In April 1975, the Khmer Rouge were close to taking power in Cambodia. Faced with the threat, Billon Ung left her country, leaving behind her husband, the president of the Cambodian National Assembly Ung Boun Hor. She would never see him again. Convinced that France had handed him over to Pol Pot’s men, she is fighting for the government to acknowledge its responsibility.
Billon Ung opens the door into her home in Nogent-sur-Marne, where she lives in a red-brick apartment building. The pocket-sized apartment in the department of Val-de-Marne is decorated with a jumble of souvenirs: a poster of the Bayon temple in Angkor, Cambodia, stands next to a Swiss cuckoo clock that comes alive with each rotation of the dial. Ms. Ung apologizes for the mess, moves one pile of files, then another. She has an archive to show us.
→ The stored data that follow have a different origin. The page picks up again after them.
-- ==== Sys2Proof/Laws/State.lean ====
section
/-! SUPPORT. What the state updates change: one lemma per field per update, and what a register field, a core, an engine and a
channel read after a write. -/

namespace Sys2Proof.Machine

/-! ### Bit fields -/

theorem putBits_eq (v lo w x : Nat) : putBits v lo w x = 2 ^ lo * (2 ^ w * (v / 2 ^ lo / 2 ^ w) + x % 2 ^ w) + v % 2 ^ lo := by
  have h1 := Nat.div_add_mod v (2 ^ lo)
  have h2 := Nat.div_add_mod (v / 2 ^ lo) (2 ^ w)
  unfold putBits bitsAt
  simp only [Nat.shiftRight_eq_div_pow, Nat.shiftLeft_eq]
  have h3 : v = 2 ^ lo * (2 ^ w * (v / 2 ^ lo / 2 ^ w)) + 2 ^ lo * (v / 2 ^ lo % 2 ^ w) + v % 2 ^ lo := by
    rw [← Nat.mul_add, h2, h1]
  have h4 : v / 2 ^ lo % 2 ^ w * 2 ^ lo = 2 ^ lo * (v / 2 ^ lo % 2 ^ w) := Nat.mul_comm _ _
  rw [h4, Nat.mul_add, Nat.mul_comm (x % 2 ^ w)]
  omega

/-- A field put into a number is read back. -/
@[simp] theorem bitsAt_putBits (v lo w x : Nat) : bitsAt (putBits v lo w x) lo w = x % 2 ^ w := by
  rw [putBits_eq, bitsAt, Nat.shiftRight_eq_div_pow, Nat.add_comm, Nat.add_mul_div_left _ _ (Nat.two_pow_pos lo),
    Nat.div_eq_of_lt (Nat.mod_lt _ (Nat.two_pow_pos lo)), Nat.zero_add, Nat.mul_add_mod, Nat.mod_mod]

/-- A field put into a number that fits `n` bits fits too. -/
theorem putBits_lt (v lo w x n : Nat) (hv : v < 2 ^ n) (hf : lo + w ≤ n) : putBits v lo w x < 2 ^ n := by
  rw [putBits_eq]
  have h1 : v / 2 ^ lo / 2 ^ w < 2 ^ (n - (lo + w)) := by
    rw [Nat.div_div_eq_div_mul, ← Nat.pow_add]
    apply Nat.div_lt_of_lt_mul
    rw [← Nat.pow_add]
    rwa [show lo + w + (n - (lo + w)) = n by omega]
  have h2 : x % 2 ^ w < 2 ^ w := Nat.mod_lt _ (Nat.two_pow_pos w)
  have h3 : v % 2 ^ lo < 2 ^ lo := Nat.mod_lt _ (Nat.two_pow_pos lo)
  have h4 : 2 ^ w * (v / 2 ^ lo / 2 ^ w) + x % 2 ^ w + 1 ≤ 2 ^ w * 2 ^ (n - (lo + w)) := by
    have := Nat.mul_le_mul_left (2 ^ w) h1
    rw [Nat.mul_succ] at this
    omega
  have h5 := Nat.mul_le_mul_left (2 ^ lo) h4
  rw [Nat.mul_succ] at h5
  have h6 : 2 ^ lo * (2 ^ w * 2 ^ (n - (lo + w))) = 2 ^ n := by
    rw [← Nat.pow_add, ← Nat.pow_add]
    congr 1
    omega
  omega

/-! ### Cores, engines and channels read after a write -/

@[simp] theorem getCore_setCore (c j : Nat) (k : Core) (s : State) : getCore j (setCore c k s) = if j = c then k else getCore j s :=
  sGet_sSet _ _ _ _ _
@[simp] theorem getEng_setEng (c j : Nat) (e : Engine) (s : State) : getEng j (setEng c e s) = if j = c then e else getEng j s :=
  sGet_sSet _ _ _ _ _
@[simp] theorem getChan_setChan (a b c d : Nat) (x : Chan) (s : State) :
    getChan a b (setChan c d x s) = if a * 32 + b = c * 32 + d then x else getChan a b s :=
  sGet_sSet _ _ _ _ _
@[simp] theorem getG_setG_same (k : Core) (n : Nat) (v : DWord) : getG (setG n v k) n = if n = 0 then 0 else v := by
  unfold setG getG
  split <;> simp
theorem getG_setG (k : Core) (n j : Nat) (v : DWord) : getG (setG n v k) j = if j = 0 then 0 else if j = n then v else getG k j := by
  unfold setG getG
  by_cases hn : n = 0 <;> by_cases hj : j = 0 <;> simp_all
@[simp] theorem getH_setH (k : Core) (n j : Nat) (v : BitVec 256) : getH (setH n v k) j = if j = n then v else getH k j :=
  sGet_sSet _ _ _ _ _
@[simp] theorem getS_putSum (k : Core) (n j : Nat) (v : BitVec 128) : getS (putSum n v k) j = if j = n then v else getS k j :=
  sGet_sSet _ _ _ _ _

/-! ### Register fields read after a write -/

/-- A CSR word reads what was stored; the other offsets read as before. -/
@[simp] theorem csrGet_csrSet (d off : Nat) (v : Word) (s : State) : csrGet d off (csrSet d off v s) = v := by
  simp [csrGet, csrSet]
theorem csrGet_csrSet_other (d e off j : Nat) (v : Word) (s : State) (h : j ≠ off) : csrGet e j (csrSet d off v s) = csrGet e j s := by
  have hs : ∀ (x y : Word) (k : Nat) (m : Store Word), k ≠ off → sGet x (sSet y off v m) k = sGet x m k := by
    intro x y k m hk
    rw [sGet_eq_sFind, sGet_eq_sFind]
    unfold sSet
    split
    · rw [sFind_sDel, if_neg hk]
    · rw [sFind_sIns, if_neg hk]
  exact hs _ _ _ _ h

/-- A register field reads what was put into it, modulo its width. -/
theorem getF_setF (base v : Nat) (f : Fld) (s : State) (hf : f.lo + f.w ≤ 32) : getF base f (setF base f v s) = v % 2 ^ f.w := by
  unfold getF setF
  rw [csrGet_csrSet, BitVec.toNat_ofNat, Nat.mod_eq_of_lt (putBits_lt _ _ _ _ 32 (BitVec.isLt _) hf), bitsAt_putBits]
/-- A field of another register reads as before. -/
theorem getF_setF_other (base b2 v : Nat) (f g : Fld) (s : State) (h : b2 + g.off ≠ base + f.off) :
    getF b2 g (setF base f v s) = getF b2 g s := by
  unfold getF setF
  rw [csrGet_csrSet_other _ _ _ _ _ _ h]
She finds it at last; an old issue of Newsweek dated May 19, 1975, the pages of which she carefully unfolds. In the middle of a report on the capture of Phnom Penh by the Khmer Rouge, there is a black and white photo of her husband, Ung Boun Hor. The then-President of the Cambodian National Assembly is clearly frightened, two gendarmes are holding his arms. “Ung Boun Hor is expelled by the French,” the caption reads.